» Exercise
Find how many lines of the listing include the string "assumption", and report only that figure.

Data records: Begin

-- ==== Sys2Proof/Machine/Settle.lean ====
section
/-!
DEFINITION. The sender's side of the fabric and its changes: acknowledgements, results, completions and refusals (R336, R351),
reductions at their summing point (R348, R349), holds and resends (R346), flits received (R332, R340), drain markers (R287),
figure-table changes (R345, R431), port modes (R368), keys (R367).
-/
namespace Sys2Proof.Machine

/-! ### What an answer settles -/

/-- The outgoing entry and the wait that an answer names. -/
def State.entryOf (s : State) (a : Arrival) : Option SendEnt :=
  s.fab.sendQ.find? fun e => decide (e.die = a.pkt.ddie) && decide (e.pkg = a.pkt.spkg) && decide (e.ddie = a.pkt.sdie) &&
    decide (e.cls = a.pkt.cls) && (match e.item with | .packet p => decide (p.seq = a.pkt.seq) | .marker _ => false)
def State.waitOf (s : State) (a : Arrival) : Option PeerWait :=
  s.fab.waits.find? fun w => decide (w.die = a.pkt.ddie) && decide (w.pkg = a.pkt.spkg) && decide (w.ddie = a.pkt.sdie) &&
    decide (w.cls = a.pkt.cls) && decide (w.seq = a.pkt.seq)

/-- An entry that is settled leaves its queue; so do the read completions sent before it, which the destination has passed. -/
def State.dropEntry (s : State) (e : SendEnt) : State :=
  let seqOf (x : SendEnt) : Nat := match x.item with | .packet p => p.seq | .marker _ => 0
  s.updFab fun f => { f with sendQ := f.sendQ.filter fun x => !(decide (x.id = e.id) ||
    (x.isSentRead && decide (queueNo x.die x.pkg x.ddie x.cls = queueNo e.die e.pkg e.ddie e.cls) &&
      decide ((seqOf e + 2 ^ 23 - seqOf x) % 2 ^ 23 < 2 ^ 22))) }

/-- A wait ends with a completion time: contributions keep it for QFENCE (R185). (DESIGN CHOICE, assumption 52.) -/
def State.endWait (s : State) (w : PeerWait) (g : Nat) : State :=
  let old (x : PeerWait) : Bool := match x.done with | some h => decide (h + Config.margin ≤ s.time) | none => false
  let s := s.updFab fun f => { f with
    waits := (if w.red then upd (fun (x : PeerWait) => decide (x.id = w.id)) (fun x => { x with done := some g }) f.waits
      else f.waits.filter fun (x : PeerWait) => decide (x.id ≠ w.id)).filter fun x => !old x }
  (s.updLineAll w.issuer fun l => { l with hx := max l.hx g }).gridG w.issuer.grid (g + Config.margin)

/-- A value reaches a register of the line, unless the register no longer waits for it. -/
def State.peerDeliver (s : State) (w : PeerWait) (j d size v : Nat) : State :=
  s.updLineAll w.issuer fun l => if l.pend.contains (j, d) then l.deliver j d size w.sx v else l

/-- The place of an entry in its send queue (R372, QENT). (DEDUCED, assumption 79.) -/
def State.sendIndex (s : State) (id : Nat) : Nat :=
  match s.fab.sendQ.find? fun e => decide (e.id = id) with
  | some e => ((s.fab.sendQ.takeWhile fun x => decide (x.id ≠ id)).filter fun x => !x.isSentRead &&
      decide (queueNo x.die x.pkg x.ddie x.cls = queueNo e.die e.pkg e.ddie e.cls)).length
  | none => 0

/-- The error record of a peer access (R351, R372). -/
def State.peerRec (s : State) (w : PeerWait) (cls reason : Nat) : Rec :=
  { cls, addr := w.va, queue := 5, qent := s.sendIndex w.id % 32, elem := w.elem, peer := 2 * w.pkg + w.ddie, reason, tick := s.time, uid := w.id }

/-- A register of the line receives no value; its consumer takes the fault (R55). -/
def State.peerFail (s : State) (w : PeerWait) (r : Rec) : State :=
  let ds := w.dsts.filterMap fun d => d.2.1.map fun n => (d.1, regs (decide (d.2.2.2 = 8)) n)
  let rs := (ds.map fun d => d.2.map fun n => (d.1, n)).flatten
  s.updLineAll w.issuer fun l => { l with
    pend := l.pend.filter fun p => !rs.contains p
    failed := l.failed ++ (rs.filter fun p => l.pend.contains p).map fun p => (p.1, p.2, r) }

/-- A wait ends without an effect: a read or an atomic with a destination fails its registers; an access without one, a read or atomic whose
destination is x0 among them, queues an error record for its line (R55, R351). -/
def State.failWait (s : State) (w : PeerWait) (cls reason : Nat) (both : Bool) : State :=
  let r := s.peerRec w cls reason
  let s := s.updFab fun f => { f with waits := f.waits.filter fun x => decide (x.id ≠ w.id) }
  let hasDst := w.dsts.any fun d => match d.2.1 with | some n => decide (n ≠ 0) | none => false
  let s := if hasDst then s.peerFail w r else s
  let s := if !hasDst || (both && decide (w.kind ≠ .load)) then s.queueErr w.issuer (if w.red then 5 else 7) r else s
  s.reap

/-- ACKNOWLEDGEMENT (R336, R261): the completion time reaches the line. -/
def ackArrival (s : State) (x : Path × Arrival) : State :=
  let s' := s.takeArrival x
  match s.entryOf x.2 with
  | none => s'
  | some e =>
    let s' := s'.dropEntry e
    match s.waitOf x.2 with
    | none => s'
    | some w => (s'.endWait w (leNat (x.2.pkt.data.take 8))).reap

def execAcknowledgement (n : Nat) (s : State) : Out := onArrival n (fun t => decide (t = 7)) false s ackArrival

/-- ATOMIC_RESULT: the old value reaches d, and the completion time the line (R334, R336). -/
def resultArrival (s : State) (x : Path × Arrival) : State :=
  let s' := s.takeArrival x
  match s.entryOf x.2 with
  | none => s'
  | some e =>
    let s' := s'.dropEntry e
    match s.waitOf x.2 with
    | none => s'
    | some w =>
      let old := leNat (x.2.pkt.data.take 8)
      ((w.dsts.foldl (fun s d => match d.2.1 with | some r => s.peerDeliver w d.1 r d.2.2.2 old | none => s) s').endWait w
        (leNat (x.2.pkt.ext.take 8))).reap

def execAtomicResult (n : Nat) (s : State) : Out := onArrival n (fun t => decide (t = 5)) false s resultArrival

/-- The oldest read of a source queue that has no answer. -/
def State.readOf (s : State) (a : Arrival) : Option PeerWait :=
  s.fab.waits.find? fun w => decide (w.kind = .load) && decide (w.die = a.pkt.ddie) && decide (w.pkg = a.pkt.spkg) &&
    decide (w.ddie = a.pkt.sdie) && decide (w.cls = a.pkt.cls)

/-- READ_COMPLETION: the bytes of the oldest read of the queue reach their registers. A packet from another package carries no completion
time (R334), so the time to which its acquire raises hx (R176) is a free value; the loopback path gives it. -/
def completionArrival (s : State) (x : Path × Arrival) : State :=
  let s' := (s.takeArrival x).passSeq x.2
  match s.readOf x.2 with
  | none => s'
  | some w =>
    let mask := w.dsts.foldl (fun m d => m ||| ((2 ^ d.2.2.2 - 1) * 2 ^ d.2.2.1)) 0
    let data := scatterMask mask 1 x.2.pkt.data
    let s' := w.dsts.foldl (fun s d => match d.2.1 with
      | some r => s.peerDeliver w d.1 r d.2.2.2 (leNat ((data.drop d.2.2.1).take d.2.2.2))
      | none => s) s'
    let s' := s'.updFab fun f => { f with
      waits := f.waits.filter fun y => decide (y.id ≠ w.id)
      sendQ := f.sendQ.filter fun e => decide (e.id ≠ w.id) }
    let s' := if !w.acq then s'
      else if x.2.pkt.spkg = s.pkg.domid ∧ x.2.pkt.ext ≠ [] then s'.updLineAll w.issuer fun l => { l with hx := max l.hx (leNat x.2.pkt.ext) }
      else { s'.updLineAll w.issuer (fun l => { l with hx := max l.hx (Config.freeNat s.freeCtr) }) with freeCtr := s.freeCtr + 1 }
    s'.reap

def execReadCompletion (n : Nat) (s : State) : Out := onArrival n (fun t => decide (t = 3)) true s completionArrival

/-! ### Refusals and resends (R346, R351) -/

/-- The record class of a refusal's reason (R351). -/
def refusalClass (reason : Nat) : Nat :=
  match reason with
  | 2 => 0x09 | 3 => 0x0A | 5 => 0x0F | 6 => 0x07 | 9 => 0x08 | _ => 0x10

/-- The tick from which a refused packet may be sent again: the next round, or HOLDT later in packet mode (R346). -/
def State.resendAt (s : State) (e : SendEnt) : Nat :=
  match (s.part e.part).figure with
  | some f =>
    if e.pkg = s.pkg.domid ∨ s.figureReaches e.part e.pkg (some e.ddie) ∨ s.packetReaches e.part e.pkg = false then
      f.epoch + ((s.time - f.epoch) / f.round + 1) * f.round
    else s.time + (s.part e.part).holdt
  | none => s.time + (s.part e.part).holdt

/-- REFUSAL. One that names no packet of the queue, by its SEQ and address, tells of a reverse-direction packet that a relay could not
forward: it is told to system software. (DESIGN CHOICE, assumption 80.) -/
def refusalArrival (s : State) (x : Path × Arrival) : State :=
  let s' := s.takeArrival x
  let reason := bitsAt x.2.pkt.aux 0 4
  match (s.entryOf x.2).filter fun e => match e.item with | .packet p => decide (p.addr = x.2.pkt.addr) | .marker _ => false with
  | none => if reason = 5 then s'.netError x.2 0x0F 5 else s'
  | some e =>
    if reason = 1 ∨ reason = 4 then
      let at_ := s.resendAt e
      let mark (y : SendEnt) : SendEnt := if y.id = e.id ∧ y.sent then { y with notBefore := max 1 at_ } else y
      s'.updFab fun f => { f with sendQ := f.sendQ.map mark }
    else
      (match s.waitOf x.2 with
      | none => s'
      | some w => s'.failWait w (refusalClass reason) (if 2 ≤ reason ∧ reason ≤ 9 then reason else 7) false).dropEntry e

Data records: End

» Exercise output
3